Vote Switching from the Perspective of Data Processing
Posted on 23 Nov 2020; 03:00 AM IST. Last Updated 24 Nov 2020; 07:40 PM IST.Summary: The covid pandemic could have forced some countries to adopt Mail-In voting as a viable alternative to In-Person voting in 2020 elections. This article highlights some of the issues around Mail-In voting, in an election.
The covid pandemic could have forced some countries to adopt Main-In voting as a viable alternative to In-Person voting in 2020 elections.
One of the biggest hurdles of Mail-In voting lies in establishing the Identity of the legal voter. If the identity of the legal voter is not established according to a strict standard, there could be many spurious votes. For example, if drivers license is used as an identification, then almost every resident of a state (as against legal citizens), could vote in the election.
Depending on how they are processed, Mail-In voting could lead to several discrepancies listed below.
a) Allow to cast a vote on behalf of a person, who did not vote.
b) Prevent a person from casting the legal vote.
c) Switch votes between contestants.
d) Result in double counting along with In-Person voting.
e) Invalidate in-Person voting.
f) Allow people who are not legal voters to cast a vote.
The following example demonstrates how Mail-In voting could switch votes between two contestants (here after referred to as “A” and “B”), in some country named “X”.
Assume the following vote counters, while the counting is in progress.
A | B |
10,500 | 9,000 |
If 5000 Mail-In votes arrive, of which 2000 are for A, and 3000 are for B, then we expect the following scenario.
A | B |
10,500 + 2000 = 12,500 |
9,000 + 3,000 = 12,000 |
In such a case, A could be declared the Winner.
But the processing could take a mysterious turn here.
Of the 3000 Mail-In votes of B, if 1000 of them correspond to In-Person votes of A, and if the processing was defined to invalidate previous votes, then we have the following scenario.
A | B |
10,500 + 2000 - 1000 |
9,000 + 3,000 |
In this case, B could be declared the Winner.
This scenario demonstrates that B’s Mail-In votes not only caused an increase to B’s counter, but at the same time decreased A’s counter. This is called “Vote Switching”.
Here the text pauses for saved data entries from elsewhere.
-- ==== Sys2Proof/Machine/Core.lean ====
section
/-! DEFINITION. The machine as the host reads it: its state, one step, and the state after reset. -/

noncomputable def Sys2Proof.core : Host.Core := { State := Sys2Proof.Machine.State, Fault := Sys2Proof.Machine.Fault, Refusal := Sys2Proof.Machine.Refusal, step := Sys2Proof.Machine.step, reset := Sys2Proof.Machine.State.reset }
end

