/-- A split with both parts occupied: with a free slot the taken lanes become a ready fragment at the target in the lowest
free slot and the others stay at PC + 12; with none the taken lanes keep the slot and the others join the deferred
list [09 R167]. -/
def Sys2Proof.Claims.splitTakesLowestSlot : Prop :=
  ∀ (st : Strand) (slot : Fin 4) (f : Frag) (t n : W32) (pc : W64), st.frag slot = some f → t ≠ 0 → n ≠ 0 →
    (∀ i, st.freeSlot = some i → i ≠ slot ∧ st.frag i = none ∧ (∀ j, j < i → st.frag j ≠ none) ∧
      (st.divide slot f t n pc).frag slot = some { f with mask := n, pc := f.pc + 12, pos := 0 } ∧
      (∃ g, (st.divide slot f t n pc).frag i = some g ∧ g.mask = t ∧ g.pc = pc ∧ g.pos = 0 ∧ g.st = .ready ∧ g.passed = 0) ∧
      (st.divide slot f t n pc).deferred = st.deferred ∧ ∀ j, j ≠ slot → j ≠ i → (st.divide slot f t n pc).frag j = st.frag j) ∧
    (st.freeSlot = none →
      (st.divide slot f t n pc).frag slot = some { f with mask := t, pc := pc, pos := 0 } ∧
      (∃ e, (st.divide slot f t n pc).deferred = st.deferred ++ [e] ∧ e.mask = n ∧ e.pc = f.pc + 12) ∧
      otherSlots (st.divide slot f t n pc) st slot)

/-- JMPR and RET complete when their targets are multiples of 12, and RET's agree: JMPR's transfer groups all lanes of the
fragment by target, a lane with a false guard taking PC + 12; RET moves the whole fragment [09 R168, R169; 06 R100,
R101]. -/
def Sys2Proof.Claims.registerJumps : Prop :=
  ∀ (h : Hdr) (a : GReg) (s : State), (∀ l, s.runsIn h l → zPair (s.src l) a % 12 = 0) →
    (∃ gs, exec (.jmpr h a) s = .next (withXfer s (.split gs)) ∧
      (∀ x ∈ gs, ∀ l, hasLane x.1 l = true ↔ hasLane s.frag.mask l = true ∧
        x.2 = if hasLane (s.exec h) l then asPair (s.src l) a else s.frag.pc + 12) ∧
      (∀ l, hasLane s.frag.mask l = true → ∃ x ∈ gs, hasLane x.1 l = true) ∧
      gs.Pairwise fun x y => lowLane x.1 < lowLane y.1) ∧
    ((∀ l k, s.runsIn h l → s.runsIn h k → asPair (s.src l) a = asPair (s.src k) a) → s.acts h = true →
      ∃ l, s.runsIn h l ∧ exec (.ret h a) s = .next (withXfer s (.goto (asPair (s.src l) a))))

/-- JMPR and RET with a target that is no multiple of 12 in an executing lane raise alignment (0x05) and transfer nothing;
the fault names exactly those lanes and gives the bad target of the lowest [02 R22; 09 R168]. -/
def Sys2Proof.Claims.misalignedJumpTraps : Prop :=
  ∀ (h : Hdr) (a : GReg) (s : State), (∃ l, s.runsIn h l ∧ zPair (s.src l) a % 12 ≠ 0) →
    ∃ lanes, (∀ l, hasLane lanes l = true ↔ s.runsIn h l ∧ zPair (s.src l) a % 12 ≠ 0) ∧
      exec (.jmpr h a) s = .next (s.trap (Trap.user 0x05 lanes (asPair (s.src (lowLane lanes)) a))) ∧
      ((∀ l k, s.runsIn h l → s.runsIn h k → asPair (s.src l) a = asPair (s.src k) a) →
        exec (.ret h a) s = .next (s.trap (Trap.user 0x05 lanes (asPair (s.src (lowLane lanes)) a))))

/-- BDIV's transfer splits its fragment by predicate, the taken lanes in the lowest free slot or, without one, the others on the
deferred list; JMPR groups the lanes by target, RET moves the whole fragment, and a target that is no packet address raises
alignment [09 R167-R169; 06 R98, R100, R101; 02 R22]. -/
def Obligations.DivergentTransfers : Prop :=
  Sys2Proof.Claims.divergentBranch ∧ Sys2Proof.Claims.splitTakesLowestSlot ∧ Sys2Proof.Claims.registerJumps ∧ Sys2Proof.Claims.misalignedJumpTraps

/-- EXIT, JOIN and YIELD complete: one that acts sets its transfer, one that does not does nothing [06 R95, R103-R105]. -/
def Sys2Proof.Claims.wholeFragmentTransfers : Prop :=
  ∀ i s h x, plainTransfer i = some (h, x) →
    (s.acts h = true → exec i s = .next (withXfer s (x s))) ∧ (s.acts h = false → exec i s = .next s)

/-- JOIN's transfer [09 R171], in a strand with no deferred entry: the lanes of a fragment outside a handler go over to the
fragment that waits at the same packet, and its slot frees; where that fragment then holds every lane of the strand, it
continues at the next packet. With no such fragment it waits there, or continues at once if it holds every lane of the
strand. -/
def Sys2Proof.Claims.joinMergesOrWaits : Prop :=
  ∀ (st : Strand) (slot : Fin 4) (f : Frag) (now : Nat), st.frag slot = some f → st.deferred = [] →
    (∀ j y, j ≠ slot → st.frag j = some y → y.joinWaits = true → y.pc = f.pc → f.handler = none → f.sysrec = none →
      (∀ i z, i ≠ slot → i ≠ j → st.frag i = some z → ¬ (z.joinWaits = true ∧ z.pc = f.pc)) →
      (st.join slot f now).frag slot = none ∧
      ∃ g, (st.join slot f now).frag j = some g ∧ g.mask = y.mask ||| f.mask ∧
        (g.mask = st.liveLanes → g.st = .ready ∧ g.pc = f.pc + 12 ∧ g.pos = 0)) ∧
    ((∀ i z, i ≠ slot → st.frag i = some z → ¬ (z.joinWaits = true ∧ z.pc = f.pc)) →
      (f.mask ≠ st.liveLanes → (∃ i z, i ≠ slot ∧ st.frag i = some z ∧ z.joinWaits = false) →
        (st.join slot f now).frag slot = some { f with st := .parked .join now }) ∧
      (f.mask = st.liveLanes →
        (st.join slot f now).frag slot = some { f with st := .ready, pc := f.pc + 12, pos := 0 }))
The above scenario, raises several questions.
a) Did the voters who voted In-Person for A, really sent a Mail-In ballot voting for B?
b) If voting allows people to change their vote, then the last vote should prevail. Is the Mail-In really the last choice?
c) Can the 1000 votes, which caused the vote switching, be spurious votes?
It is not easy to declare B as a Winner, when these questions are not answered in good earnest.
From the example(s) given above, it may be noted that spurious Mail-In votes could play havoc, in an election.
The best possible mechanism to prevent spurious votes is to enforce strict “Signature Checks”.
Spurious votes, may be identified by comparing ballots processed by postal services with ballot counts received at counting centers. The example presented below demonstrates the technique.
Mail-In ballots Requested |
4000 |
Mail-In ballots Sent |
4000 |
Mail-In ballots delivered by post office to voters |
4000 |
Mail-In ballots delivered by post office to counting centers |
4000 |
Mail-In ballots Received |
5000 |
Mail-In ballots | 5000 |
The postal evidence demonstrates that only 4000 ballots moved back and forth, whereas the counting centers received 5000.
Conclusion:
Vote switching can also be accomplished by employing intrusion techniques, where an intruder changes the algorithm employed for counting the votes.
Nevertheless, the fraud can be easily detected by a simple hand count or by machine recount with safeguards.
Typically, intrusion techniques play out well in “banana republics”, where the notion of recount may not exist.
In democracies, where recounts and extensive audits are possible, intrusion techniques may be less favoured by fraudsters, compared to spurious votes.
Remarks:
The content of this article and the examples given here do not pertain to any election in any country or state. The data given in the examples are randomly chosen numbers, and any similarity with real world data is purely coincidental.